Ahmadinejad is under attack by conservatives, including powerful elements of the Islamic Revolutionary Guards. Fars News, which represents the views of the Guards, has been conducting a relentless campaign against him for the past year. Recent corruption charges in Iran at least partially reflect this power struggle. So it is more than conceivable that the assassination plot is part of an effort to discredit Ahmadinejad.
But at a time when Iran is under worse economic and political pressure than ever, and is desperate to avert more sanctions and military attacks, as some in the United States, Europe and the Middle East want, it’s hard to believe even the Islamic Revolutionary Guards would be so stupid as to provide them with a perfect reason to do so.
Of course, this is not the first time that Iran either has been implicated in terror attacks or has been accused of being involved. The earliest of such attacks dates to the 1980s, when Iran, still in throes of revolution and war, took advantage of Lebanon’s unstable conditions following the Israeli invasion of 1982 and got involved in the bombing of the U.S. Marine barracks in Beirut and hostage-taking.
In these early operations, a mixture of revolutionary-ideological and practical considerations played a role. Some observers at the time described hostage-taking as a way to avenge both U.S.-Western support for Iraq in its war with Iran and an effort to discourage such help.
Some of these operations also reflected ideological differences within the Iranian political leadership, between the so-called radicals – now turned reformists – who wanted to prevent any rapprochement with the West and were keen to export revolution, and those who were more moderate and pragmatic.
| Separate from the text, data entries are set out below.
-- ==== Sys2Proof/Machine/Codec.lean ====
section
/-! DEFINITION. The codec's operations on the block's registers and buffers (41_frame_codec.md R90 to R94), run one by one in IDLE. They
work on the buffers as they find them and write nothing but `x`, `tx`, `rx`, `crc`, `bitcnt` and `crc_ok` (R97); what they
return or raise is handed to the host (log entry 22). -/

namespace Sys2Proof.Machine

/-- `encode_command(cmd)` (R90). -/
def execEncodeCommand (cmd : Word) (s : State) : Host.Outcome State Fault Refusal :=
  whenIdle s fun t => .next (deliver (.ok (.bytes (Sys2Proof.encodeCommand cmd))) t)

/-- `encode_narrow(cmd8)` (R91). -/
def execEncodeNarrow (cmd8 : Byte) (s : State) : Host.Outcome State Fault Refusal :=
  whenIdle s fun t => .next (deliver (.ok (.bytes (Sys2Proof.encodeNarrow cmd8))) t)

/-- The words to `x[0..]`, then R92; the frame is in `tx` and is returned. -/
def encodeFrameRun (cmd : Word) (words : List Word) (s : State) : Except Fault State :=
  match loadWords words 0 s with
  | .error f => .error f
  | .ok s' =>
    match encodeFrameOp cmd words.length s' with
    | .error f => .error f
    | .ok s'' =>
      match memRead .tx 0 s''.txLen s'' with
      | .error f => .error f
      | .ok bytes => .ok (deliver (.ok (.bytes bytes)) s'')

/-- R92 for more words than `tx` can hold (R16): the same bytes are returned and the CRC unit has gone over every word, but
neither the words nor the bytes have a place in the block (D3: words may be passed in requests and results). DESIGN CHOICE
(log entry 19). -/
def encodeLongFrame (cmd : Word) (words : List Word) (s : State) : State :=
  deliver (.ok (.bytes (Sys2Proof.encodeFrame cmd words)))
    (words.foldl (fun t w => crc8Op [highByte w, lowByte w] t) s)

/-- `encode_frame(cmd, words)` (R92), for any count of words (R5, D23). -/
def execEncodeFrame (cmd : Word) (words : List Word) (s : State) : Host.Outcome State Fault Refusal :=
  whenIdle s fun t =>
    if frameFits words then outcome (encodeFrameRun cmd words t) else .next (encodeLongFrame cmd words t)

/-- R93 with its outcome handed to the host. -/
def decodeWordsRun (m : Nat) (policy : CrcPolicy) (s : State) : Except Fault State :=
  match decodeWordsOp m policy s with
  | .error f => .error f
  | .ok (s', .error e) => .ok (deliver (.err e) s')
  | .ok (s', .ok ws) => .ok (deliver (.ok (.words ws)) s')

/-- `decode_words(m, policy)` (R93). -/
def execDecodeWords (m : Nat) (policy : CrcPolicy) (s : State) : Host.Outcome State Fault Refusal :=
  whenIdle s fun t => outcome (decodeWordsRun m policy t)

/-- R94 with its outcome handed to the host; a short response is named as its one caller names it (R121, log entry 20). -/
def decodeRawWordRun (s : State) : Except Fault State :=
  match decodeRawWordOp s with
  | .error f => .error f
  | .ok (s', .error got) => .ok (deliver (.err (.operationFailed (.shortResponse got))) s')
  | .ok (s', .ok w) => .ok (deliver (.ok (.word w)) s')

/-- `decode_raw_word()` (R94). -/
def execDecodeRawWord (s : State) : Host.Outcome State Fault Refusal :=
  whenIdle s fun t => outcome (decodeRawWordRun t)

end Sys2Proof.Machine
end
During the 1990s, President Akbar Hashemi Rafsanjani was keen to improve Iran’s relations with the West. The radicals, and possibly elements of the Islamic Revolutionary Guards, who were bitter over his favoring technocrats over Muslim revolutionaries, were intent on sabotaging his efforts. For example, in July 1991, the Iranian vice president announced that several European heads of states were to visit Iran. But, in just the next month, the Shah of Iran’s last prime minister, Shapur Bakhtiar, was assassinated in Paris, preventing such visits. And in December 1992, separatist Kurdish leaders in Berlin were assassinated in a restaurant called Mikonos.
A German judge implicated Iran’s minister of intelligence and even Rafsanjani himself in this Berlin assassination, largely on the testimony of Iran’s former president, Abolhassan Bani Sadr. This raises the question why Rafsanjani, who wanted to improve relations with the West, would engage in acts that were certain to ruin stronger ties. One answer is that his domestic and foreign enemies conducted these killings to sabotage him.
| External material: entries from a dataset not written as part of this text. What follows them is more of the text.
-- ==== Sys2Proof/Certificates/Slice0/Obligations.lean ====
section
/-! DEFINITION. What is claimed of the block, rule by rule of spec/. -/

namespace Sys2Proof.Claims

open Sys2Proof.Machine

/-- The write-only commands without an argument and without a wait, each with the bytes it sends (R117 to R120, R122, R123). -/
def plainWrites : List (Instr × List Byte) :=
  [(.singleShotTrigger, [0x21, 0x9D]), (.sleep, [0x36, 0x50]), (.wake, [0x00]), (.softReset, [0x06]),
    (.enableTestMode, [0x3F, 0xBC]), (.disableTestMode, [0x3F, 0x3D])]

/-- The two write-only commands with a settle wait, each with the bytes it sends (R112, R113). -/
def settledWrites : List (Instr × List Byte) :=
  [(.startContinuousMeasurement, [0x21, 0x8B]), (.stopContinuousMeasurement, [0x3F, 0x86])]

/-- The twelve wide codes of R58. -/
def wideCodes : List Word :=
  [0x365B, 0x218B, 0x3F86, 0xEC05, 0xE000, 0xE016, 0x219D, 0x3650, 0x3632, 0x3FBC, 0x3F3D, 0x362F]

/-- The bytes of `identify`'s write (R111). -/
def identifyBytes : List Byte := [0x36, 0x5B]

/-- `rx[0] ++ rx[1] ++ rx[3] ++ rx[4]`, `rx[0]` in bits 31 to 24 (R149). -/
def identityIn (bs : List Byte) : BitVec 32 :=
  (bs.getD 0 0 ++ bs.getD 1 0 ++ bs.getD 3 0 ++ bs.getD 4 0 : BitVec 32)

/-- Every one of the first `m` triples passes its check, or the policy does not ask for it (R93). -/
def Accepted (policy : CrcPolicy) (bs : List Byte) (m : Nat) : Prop :=
  policy = .acceptAlways ∨ ∀ k, k < m → tripleOkAt bs k = true

/-- Triple `k` is the least of the first `m` that fails its check, and the policy is `Strict` (R93). -/
def RejectedAt (policy : CrcPolicy) (bs : List Byte) (m k : Nat) : Prop :=
  policy = .strict ∧ k < m ∧ tripleOkAt bs k = false ∧ ∀ j, j < k → tripleOkAt bs j = true

/-- A complete identify response that is accepted and does not match (R111). -/
def Mismatch (policy : CrcPolicy) (bs : List Byte) : Prop :=
  bs.length = 18 ∧ Accepted policy bs 6 ∧ identityIn bs ≠ Config.expectedId

/-- The events of the attempts that got these mismatching responses, each with the wait after it (R111). -/
def failedAttempts (a : DevAddr) (ms : List (List Byte)) : List Event :=
  ms.flatMap fun bs => [.write a identifyBytes .ok, .read a 18 (.ok bs), .wait .identBackoff]

/-- The state after those attempts: the transactions made, `ws`, `rs` and `k` left of the coming answers and waits. -/
def afterAttempts (s : State) (ms : List (List Byte)) (ws : List WriteAnswer) (rs : List ReadAnswer) (k : Nat) : State :=
  { s with trace := s.trace ++ failedAttempts s.devAddr ms, writeAnswers := ws, readAnswers := rs, waitsOver := k }

/-- The environment answers the attempts that got `ms`, and then has `ws`, `rs` and `k` for what comes. -/
def Answers (s : State) (ms : List (List Byte)) (ws : List WriteAnswer) (rs : List ReadAnswer) (k : Nat) : Prop :=
  s.writeAnswers = List.replicate ms.length .ok ++ ws ∧ s.readAnswers = ms.map ReadAnswer.ok ++ rs ∧
    s.waitsOver = ms.length + k

/-- The argument is one of the instruction's, with its value, and it fails the check of R145, R146, R147 or R125. -/
def Refused : Instr → Argument → Prop
  | .setRhtCompensation t _, .temperature v => v = t ∧ ¬ (10 ≤ t ∧ t ≤ 40)
  | .setRhtCompensation _ h, .humidity v => v = h ∧ ¬ (20 ≤ h ∧ h ≤ 80)
  | .setPressureCompensation p, .pressure v => v = p ∧ ¬ (400 ≤ p ∧ p ≤ 1100)
  | .forcedRecalibration g, .targetPpm v => v = g ∧ 32000 < g.toNat
  | .configure a _, .devAddr v => v = a ∧ a ≠ 0x64 ∧ a ≠ 0x65
  | _, _ => False

/-- From `s` to `t` the running operation has not failed: where it has ended, or stands in DONE, it is with `Ok`. -/
def NotFailed (s t : State) : Prop :=
  (t.phase = .idle → ∃ v, t.results = s.results ++ [.ok v]) ∧ (t.phase = .done → ∃ v, t.result = some (.ok v))

end Sys2Proof.Claims

open Sys2Proof Sys2Proof.Machine Sys2Proof.Claims

/-! ### The CRC unit -/

/-- R70: the top bit is tested before the shift, the register is shifted left and XORed with 0x31 when that bit was 1, one step
fewer is owed, and nothing else changes. -/
def Obligations.CrcBitStepShiftsThenFeedsBack : Prop :=
  ∀ s : State, s.phase = .idle → 0 < s.bitcnt →
    exec .crcBitStep s =
      .next { s with crc := if s.crc.getLsbD 7 then (s.crc <<< 1) ^^^ 0x31 else s.crc <<< 1, bitcnt := s.bitcnt - 1 }

/-- The preconditions of R70 and R71: a bit step that is not owed and a byte while steps are owed stop by name. That they stop
is the model's choice (log entry 18). -/
def Obligations.CrcStepsStopOutsideTheirPreconditions : Prop :=
  ∀ (s : State) (b : Byte), s.phase = .idle →
    (s.bitcnt = 0 → exec .crcBitStep s = .fault .crcStepNotOwed) ∧
    (s.bitcnt ≠ 0 → exec (.crcByteStep b) s = .fault .crcByteNotTaken)

/-- R71: the whole byte is XORed in first, then exactly eight bit steps follow, and nothing else changes. -/
def Obligations.CrcByteStepAbsorbsThenStepsEightTimes : Prop :=
  ∀ (s : State) (b : Byte), s.phase = .idle → s.bitcnt = 0 →
    exec (.crcByteStep b) s = .next { s with crc := crcBitStep^[8] (s.crc ^^^ b), bitcnt := 0 }

/-- R72: the register is 0xFF and no step is owed, whatever was there, and nothing else changes. -/
def Obligations.CrcInitLoadsOnes : Prop :=
  ∀ s : State, s.phase = .idle → exec .crcInit s = .next { s with crc := 0xFF, bitcnt := 0 }

/-- R73: from 0xFF, each byte in list order is absorbed and stepped eight times; the register as it stands is the value, and
it is handed over. Nothing else changes. -/
def Obligations.Crc8FoldsByteStepsFromOnes : Prop :=
  ∀ (s : State) (bytes : List Byte), s.phase = .idle →
    exec (.crc8 bytes) s =
      .next { s with
        crc := bytes.foldl (fun r b => crcBitStep^[8] (r ^^^ b)) 0xFF, bitcnt := 0,
        results := s.results ++ [.ok (.byte (bytes.foldl (fun r b => crcBitStep^[8] (r ^^^ b)) 0xFF))] }

/-- R74 and R75: the CRC of a word is that of its high byte and then its low byte; the check compares it with the received
byte. Besides the unit's registers and the value handed over nothing changes. -/
def Obligations.CrcWordAndCheckUseHighByteFirst : Prop :=
  (∀ (s : State) (w : Word), s.phase = .idle →
    exec (.crcWord w) s =
      .next { s with
        crc := crc8 [w.extractLsb' 8 8, w.extractLsb' 0 8], bitcnt := 0,
        results := s.results ++ [.ok (.byte (crc8 [w.extractLsb' 8 8, w.extractLsb' 0 8]))] }) ∧
  ∀ (s : State) (hi lo c : Byte), s.phase = .idle →
    exec (.crcCheck hi lo c) s =
      .next { s with
        crc := crc8 [hi, lo], bitcnt := 0,
        results := s.results ++ [.ok (.bit (decide (crc8 [hi, lo] = c)))] }

/-- From every register value the byte step is a one-to-one map of the byte absorbed, and it depends on the XOR of the two
alone (the derived parts of R71 and R77). -/
def Obligations.CrcByteStepIsOneToOne : Prop :=
  ∀ r : Byte, Function.Bijective (crcByteStep r) ∧ ∀ b, crcByteStep r b = crcByteStep 0 (r ^^^ b)

/-- The serial unit agrees with the byte unit on every byte list (R76, derived there). -/
def Obligations.SerialUnitEqualsByteUnit : Prop := ∀ bytes : List Byte, crcSerial bytes = crc8 bytes

/-- The residue of three bytes is zero exactly when the third is the CRC of the first two (R77, derived there). -/
def Obligations.ZeroResidueExactlyWhenCheckPasses : Prop :=
  ∀ hi lo c : Byte, crc8 [hi, lo, c] = 0x00 ↔ crcCheck hi lo c = true

/-- Each of the 256 CRC values belongs to exactly 256 of the 65536 words (R79, derived there). -/
def Obligations.EveryCrcValueHas256Words : Prop :=
  ∀ c : Byte, ((Finset.range 65536).filter fun n => crcWord (BitVec.ofNat 16 n) = c).card = 256

/-- The CRC is affine over XOR (R79, derived there). -/
def Obligations.CrcIsAffineOverXor : Prop :=
  ∀ a b : List Byte, a.length = b.length →
    crc8 (List.zipWith (fun x y => x ^^^ y) a b) = crc8 a ^^^ crc8 b ^^^ crc8 (List.replicate a.length 0)

/-! ### The codec -/

/-- R90 and R91: the big-endian split of a command word, and the single byte of a narrow code, are handed over; nothing else
changes. -/
def Obligations.CommandBytesHighByteFirst : Prop :=
  (∀ (s : State) (cmd : Word), s.phase = .idle →
    exec (.encodeCommand cmd) s =
      .next { s with results := s.results ++ [.ok (.bytes [cmd.extractLsb' 8 8, cmd.extractLsb' 0 8])] }) ∧
  ∀ (s : State) (c : Byte), s.phase = .idle →
    exec (.encodeNarrow c) s = .next { s with results := s.results ++ [.ok (.bytes [c])] }

/-- R92: the command bytes stand at `tx` 0 and 1, the triple of word `k` at `2+3k` to `4+3k`, `tx_len` is `2+3n`, and exactly
those bytes are returned. Every byte of `tx` outside them reads as before, `x[0..n-1]` hold the words and the other registers
are as before, and besides the CRC unit nothing else changes. Two words is what `tx` can hold (R16). -/
def Obligations.EncodeFrameWritesTriples : Prop :=
  ∀ (s : State) (cmd : Word) (ws : List Word), s.phase = .idle → ws.length ≤ 2 →
    ∃ t, exec (.encodeFrame cmd ws) s = .next t ∧
      t = { s with x := t.x, crc := t.crc, bitcnt := t.bitcnt, tx := t.tx, txLen := 2 + 3 * ws.length,
                   results := s.results ++ [.ok (.bytes (encodeFrame cmd ws))] } ∧
      t.tx.read 0 = some (cmd.extractLsb' 8 8) ∧ t.tx.read 1 = some (cmd.extractLsb' 0 8) ∧
      (∀ k w, ws[k]? = some w →
        t.tx.read (2 + 3 * k) = some (w.extractLsb' 8 8) ∧ t.tx.read (3 + 3 * k) = some (w.extractLsb' 0 8) ∧
        t.tx.read (4 + 3 * k) = some (crc8 [w.extractLsb' 8 8, w.extractLsb' 0 8])) ∧
      (∀ a, 2 + 3 * ws.length ≤ a → t.tx.read a = s.tx.read a) ∧
      memRead .tx 0 t.txLen t = .ok (encodeFrame cmd ws) ∧
      ∀ k, t.x[k]? = if k < ws.length then some (ws[k]?) else s.x[k]?

/-- More than two words do not fit `tx` (R16): the frame of R92 is returned all the same, of any length, the CRC unit ends with
the CRC of the last word, and nothing else changes, no byte of `tx` among it. That `x` and `tx` then stay as they are is the
model's choice (log entry 19). -/
def Obligations.LongFrameIsReturnedUnstored : Prop :=
  ∀ (s : State) (cmd : Word) (ws : List Word) (w : Word), s.phase = .idle → 2 ≤ ws.length →
    exec (.encodeFrame cmd (ws ++ [w])) s =
      .next { s with crc := crc8 [w.extractLsb' 8 8, w.extractLsb' 0 8], bitcnt := 0,
                     results := s.results ++ [.ok (.bytes (encodeFrame cmd (ws ++ [w])))] }

/-- The length of a frame, and its CRC bytes (R95, derived there). -/
def Obligations.FrameLengthAndCrcBytes : Prop :=
  ∀ (cmd : Word) (ws : List Word),
    (encodeFrame cmd ws).length = 2 + 3 * ws.length ∧
    ∀ k hi lo, k < ws.length → (encodeFrame cmd ws)[2 + 3 * k]? = some hi → (encodeFrame cmd ws)[3 + 3 * k]? = some lo →
      (encodeFrame cmd ws)[4 + 3 * k]? = some (crc8 [hi, lo])

/-- R93: a response shorter than `3m` is `DecodeError(ShortResponse)` under both policies. Otherwise `x[k]` and `crc_ok[k]` get
the word and the check of triple `k` for every `k < m`; the words are returned under `AcceptAlways` whatever the CRC bytes
are, and under `Strict` when every check passes; under `Strict` the least failing triple is `DecodeError(CrcMismatch)`.
Besides the CRC unit nothing else changes, no byte of `tx` or `rx` among it. That a short response writes no `crc_ok`, not even
for a triple that came whole, is the model's reading (log entry 29, DEDUCED: R18 speaks of every complete triple). More than
six triples, which `rx` cannot hold, are left out (log entry 24). -/
def Obligations.DecodeWordsFollowsPolicy : Prop :=
  ∀ (s : State) (m : Nat) (policy : CrcPolicy) (bs : List Byte), s.phase = .idle → s.Received bs → m ≤ 6 →
    (bs.length < 3 * m →
      exec (.decodeWords m policy) s =
        .next { s with results := s.results ++ [.err (.decodeError (.shortResponse bs.length (3 * m)))] }) ∧
    (3 * m ≤ bs.length →
      ∃ t, exec (.decodeWords m policy) s = .next t ∧
        t = { s with x := t.x, crcOk := t.crcOk, crc := t.crc, bitcnt := t.bitcnt, results := t.results } ∧
        (∀ k, t.x[k]? = if k < m then some (some (wordAt bs k)) else s.x[k]?) ∧
        (∀ k, t.crcOk[k]? = if k < m then some (some (tripleOkAt bs k)) else s.crcOk[k]?) ∧
        (Accepted policy bs m → t.results = s.results ++ [.ok (.words ((List.range m).map (wordAt bs)))]) ∧
        ∀ k, RejectedAt policy bs m k → t.results = s.results ++ [.err (.decodeError (.crcMismatch k))])

/-- Decoding the triples of an encoded frame gives the words back under both policies, with every check passed (R96, derived
there). -/
def Obligations.DecodingAnEncodedFrameGivesTheWords : Prop :=
  ∀ (s : State) (cmd : Word) (ws : List Word) (policy : CrcPolicy), s.phase = .idle → ws.length ≤ 6 →
    s.Received ((encodeFrame cmd ws).drop 2) →
    ∃ t, exec (.decodeWords ws.length policy) s = .next t ∧
      t.results = s.results ++ [.ok (.words ws)] ∧
      ∀ k, k < ws.length → t.x[k]? = some (ws[k]?) ∧ t.crcOk[k]? = some (some true)

/-- Two bytes of `rx` are one word, high byte first, into `x[0]` and returned (R94); a shorter response is handed over as
`OperationFailed(ShortResponse)`, the name its one caller gives it, which is the model's choice (log entry 20). Nothing
else changes. -/
def Obligations.DecodeRawWordTakesTwoBytes : Prop :=
  ∀ (s : State) (bs : List Byte), s.phase = .idle → s.Received bs →
    (bs.length < 2 →
      exec .decodeRawWord s =
        .next { s with results := s.results ++ [.err (.operationFailed (.shortResponse bs.length))] }) ∧
    ∀ hi lo rest, bs = hi :: lo :: rest →
      exec .decodeRawWord s =
        .next { s with
          x := s.x.setIfInBounds 0 (some (hi ++ lo : Word)), results := s.results ++ [.ok (.word (hi ++ lo))] }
Iran also has been accused of attacks that were later discovered to be the work of others, such as the bombing of the Khobar Towers in 1996. The United States and Saudi Arabia insisted that Iran was responsible, and only the election of Mohammad Khatami as Iranian president averted a military strike against Iran. Later, in 2007, former U.S. Defense Secretary William Perry said in an interview that al Qaeda, rather than Iran, was responsible.
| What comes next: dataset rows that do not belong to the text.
-- ==== Sys2Proof/Laws/Bytes.lean ====
section
/-! SUPPORT. Byte order: taking a word apart and joining it again. -/

namespace Sys2Proof

@[simp] theorem highByte_joinBytes (hi lo : Byte) : highByte (joinBytes hi lo) = hi := by
  unfold highByte joinBytes
  ext i hi'
  simp only [BitVec.getElem_extractLsb', BitVec.getLsbD_append]
  simp [show ¬ 8 + i < 8 by omega, ← BitVec.getLsbD_eq_getElem]

@[simp] theorem lowByte_joinBytes (hi lo : Byte) : lowByte (joinBytes hi lo) = lo := by
  unfold lowByte joinBytes
  ext i hi'
  simp only [BitVec.getElem_extractLsb', BitVec.getLsbD_append]
  simp [hi']

@[simp] theorem joinBytes_high_low (w : Word) : joinBytes (highByte w) (lowByte w) = w := by
  unfold joinBytes highByte lowByte
  ext i hi'
  simp only [BitVec.getElem_append, BitVec.getElem_extractLsb']
  split
  · simp [← BitVec.getLsbD_eq_getElem]
  · simp only [← BitVec.getLsbD_eq_getElem]
    congr 1
    omega

theorem joinBytes_inj {hi lo hi' lo' : Byte} (h : joinBytes hi lo = joinBytes hi' lo') : hi = hi' ∧ lo = lo' := by
  constructor
  · simpa using congrArg highByte h
  · simpa using congrArg lowByte h

end Sys2Proof
end

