@[simp] theorem resetBlock_devAddr (s : State) : (resetBlock s).devAddr = Config.devAddrDefault := rfl
@[simp] theorem resetBlock_crcPolicy (s : State) : (resetBlock s).crcPolicy = .acceptAlways := rfl
@[simp] theorem resetBlock_phase (s : State) : (resetBlock s).phase = .idle := rfl
@[simp] theorem resetBlock_op (s : State) : (resetBlock s).op = none := rfl
@[simp] theorem resetBlock_attempt (s : State) : (resetBlock s).attempt = none := rfl
@[simp] theorem resetBlock_x (s : State) : (resetBlock s).x = Vector.replicate 6 none := rfl
@[simp] theorem resetBlock_crc (s : State) : (resetBlock s).crc = Config.freeCrc s.freeCount := rfl
@[simp] theorem resetBlock_bitcnt (s : State) : (resetBlock s).bitcnt = 0 := rfl
@[simp] theorem resetBlock_tx (s : State) : (resetBlock s).tx = [] := rfl
@[simp] theorem resetBlock_txLen (s : State) : (resetBlock s).txLen = 0 := rfl
@[simp] theorem resetBlock_rx (s : State) : (resetBlock s).rx = [] := rfl
@[simp] theorem resetBlock_rxLen (s : State) : (resetBlock s).rxLen = 0 := rfl
@[simp] theorem resetBlock_result (s : State) : (resetBlock s).result = none := rfl
@[simp] theorem resetBlock_crcOk (s : State) : (resetBlock s).crcOk = Vector.replicate 6 none := rfl
@[simp] theorem resetBlock_idMatch (s : State) : (resetBlock s).idMatch = none := rfl
@[simp] theorem resetBlock_requests (s : State) : (resetBlock s).requests = s.requests := rfl
@[simp] theorem resetBlock_results (s : State) : (resetBlock s).results = s.results := rfl
@[simp] theorem resetBlock_trace (s : State) : (resetBlock s).trace = s.trace := rfl
@[simp] theorem resetBlock_writeAnswers (s : State) : (resetBlock s).writeAnswers = s.writeAnswers := rfl
@[simp] theorem resetBlock_readAnswers (s : State) : (resetBlock s).readAnswers = s.readAnswers := rfl
@[simp] theorem resetBlock_waitsOver (s : State) : (resetBlock s).waitsOver = s.waitsOver := rfl
@[simp] theorem resetBlock_resetRequested (s : State) : (resetBlock s).resetRequested = false := rfl
@[simp] theorem resetBlock_freeCount (s : State) : (resetBlock s).freeCount = s.freeCount + 1 := rfl

end Sys2Proof.Machine
end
Given this history, it is not impossible that some other interests might have been involved in the alleged plot to assassinate the Saudi ambassador. The plot provides the perfect nexus between nuclear weapons and terrorism, which could justify even military strikes against Iran. This would please many Arabs, notably Saudi Arabia, which has been calling for such a strike for some time, along with other states in the region and those hawks against Iran in the United States and Europe.
Saudi Arabia is in fierce competition with Iran in the Middle East and South Asia. It would be particularly pleased by a toughening of U.S. attitudes toward Iran.
If one assumes even a modicum of rationality on the part of Iranian actors, a plot such as this is totally ruinous for Iran. On the other hand, Iranian factions can be reckless with the nation’s interests in their game of power, and there is a temptation to think that one won’t get caught. An Iranian plot certainly is one of the possibilities. But until all the facts are in and clarified, nothing is absolutely certain.
The opinions in this commentary are solely those of Shireen Hunter.